[Opening Data for this exercise section]

theorem rejoin {x0 x1} : Statement (.rejoin x0 x1) := of_no_lines rfl

theorem fifoPointerMismatch {x0 x1 x2} : Statement (.fifoPointerMismatch x0 x1 x2) := of_no_lines rfl

theorem fifoResetEnd {x0 x1} : Statement (.fifoResetEnd x0 x1) := of_no_lines rfl

theorem regularPass : Statement (.regularPass) := of_no_lines rfl

theorem monitorPhaseEnd {x0 x1 x2 x3} : Statement (.monitorPhaseEnd x0 x1 x2 x3) := of_no_lines rfl

theorem injectedTrigger {x0} : Statement (.injectedTrigger x0) := of_no_lines rfl

theorem blankPauseEnd : Statement (.blankPauseEnd) := of_no_lines rfl

theorem complianceTrip {x0 x1} : Statement (.complianceTrip x0 x1) := of_no_lines rfl

theorem lcsCrossing {x0 x1} : Statement (.lcsCrossing x0 x1) := of_no_lines rfl

theorem loopPeriod {x0 x1 x2 x3 x4} : Statement (.loopPeriod x0 x1 x2 x3 x4) := of_no_lines rfl

theorem pwmPeriod {x0} : Statement (.pwmPeriod x0) := of_no_lines rfl

theorem pwmOnEnd {x0} : Statement (.pwmOnEnd x0) := of_no_lines rfl

theorem gateWindowOpen {x0} : Statement (.gateWindowOpen x0) := of_no_lines rfl

theorem gateWindowClose {x0} : Statement (.gateWindowClose x0) := of_no_lines rfl

theorem lampNtc {x0} : Statement (.lampNtc x0) := of_no_lines rfl

theorem event : Statement (.event) := of_no_lines rfl

theorem logBatch : Statement (.logBatch) := of_no_lines rfl

theorem logSupp : Statement (.logSupp) := of_no_lines rfl

theorem haywardPoll {x0 x1 x2} : Statement (.haywardPoll x0 x1 x2) := of_no_lines rfl

theorem fwWdog : Statement (.fwWdog) := of_no_lines rfl

theorem flashFail {x0} : Statement (.flashFail x0) := of_no_lines rfl

theorem jtagInstruction {x0 x1} : Statement (.jtagInstruction x0 x1) := of_no_lines rfl

theorem xtalStop : Statement (.xtalStop) := of_no_lines rfl

theorem clkLoss {x0} : Statement (.clkLoss x0) := of_no_lines rfl

theorem refreshCommand {x0} : Statement (.refreshCommand x0) := of_no_lines rfl

theorem lineWriteDone {x0 x1} : Statement (.lineWriteDone x0 x1) := of_line rfl (fun w => by simp only [Instr.wf, Bool.and_eq_true] at w; exact w.1)

theorem pcieLinkUp {x0 x1 x2} : Statement (.pcieLinkUp x0 x1 x2) := of_no_lines rfl

theorem tcmdLock {x0} : Statement (.tcmdLock x0) := of_no_lines rfl

theorem ldgHoldEnd {x0 x1} : Statement (.ldgHoldEnd x0 x1) := of_no_lines rfl

theorem haywardUp : Statement (.haywardUp) := of_no_lines rfl

theorem flashDone : Statement (.flashDone) := of_no_lines rfl

theorem testLogicReset : Statement (.testLogicReset) := of_no_lines rfl

end Sys2Proof.Laws.Wf
end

[Closing Data for this exercise section]

### Instructions to follow
Write the data back out verbatim.

### Solved exercise
theorem rejoin {x0 x1} : Statement (.rejoin x0 x1) := of_no_lines rfl

theorem fifoPointerMismatch {x0 x1 x2} : Statement (.fifoPointerMismatch x0 x1 x2) := of_no_lines rfl

theorem fifoResetEnd {x0 x1} : Statement (.fifoResetEnd x0 x1) := of_no_lines rfl

theorem regularPass : Statement (.regularPass) := of_no_lines rfl

theorem monitorPhaseEnd {x0 x1 x2 x3} : Statement (.monitorPhaseEnd x0 x1 x2 x3) := of_no_lines rfl

theorem injectedTrigger {x0} : Statement (.injectedTrigger x0) := of_no_lines rfl

theorem blankPauseEnd : Statement (.blankPauseEnd) := of_no_lines rfl

theorem complianceTrip {x0 x1} : Statement (.complianceTrip x0 x1) := of_no_lines rfl

theorem lcsCrossing {x0 x1} : Statement (.lcsCrossing x0 x1) := of_no_lines rfl

theorem loopPeriod {x0 x1 x2 x3 x4} : Statement (.loopPeriod x0 x1 x2 x3 x4) := of_no_lines rfl

theorem pwmPeriod {x0} : Statement (.pwmPeriod x0) := of_no_lines rfl

theorem pwmOnEnd {x0} : Statement (.pwmOnEnd x0) := of_no_lines rfl

theorem gateWindowOpen {x0} : Statement (.gateWindowOpen x0) := of_no_lines rfl

theorem gateWindowClose {x0} : Statement (.gateWindowClose x0) := of_no_lines rfl

theorem lampNtc {x0} : Statement (.lampNtc x0) := of_no_lines rfl

theorem event : Statement (.event) := of_no_lines rfl

theorem logBatch : Statement (.logBatch) := of_no_lines rfl

theorem logSupp : Statement (.logSupp) := of_no_lines rfl

theorem haywardPoll {x0 x1 x2} : Statement (.haywardPoll x0 x1 x2) := of_no_lines rfl

theorem fwWdog : Statement (.fwWdog) := of_no_lines rfl

theorem flashFail {x0} : Statement (.flashFail x0) := of_no_lines rfl

theorem jtagInstruction {x0 x1} : Statement (.jtagInstruction x0 x1) := of_no_lines rfl

theorem xtalStop : Statement (.xtalStop) := of_no_lines rfl

theorem clkLoss {x0} : Statement (.clkLoss x0) := of_no_lines rfl

theorem refreshCommand {x0} : Statement (.refreshCommand x0) := of_no_lines rfl

theorem lineWriteDone {x0 x1} : Statement (.lineWriteDone x0 x1) := of_line rfl (fun w => by simp only [Instr.wf, Bool.and_eq_true] at w; exact w.1)

theorem pcieLinkUp {x0 x1 x2} : Statement (.pcieLinkUp x0 x1 x2) := of_no_lines rfl

theorem tcmdLock {x0} : Statement (.tcmdLock x0) := of_no_lines rfl

theorem ldgHoldEnd {x0 x1} : Statement (.ldgHoldEnd x0 x1) := of_no_lines rfl

theorem haywardUp : Statement (.haywardUp) := of_no_lines rfl

theorem flashDone : Statement (.flashDone) := of_no_lines rfl

theorem testLogicReset : Statement (.testLogicReset) := of_no_lines rfl

end Sys2Proof.Laws.Wf
end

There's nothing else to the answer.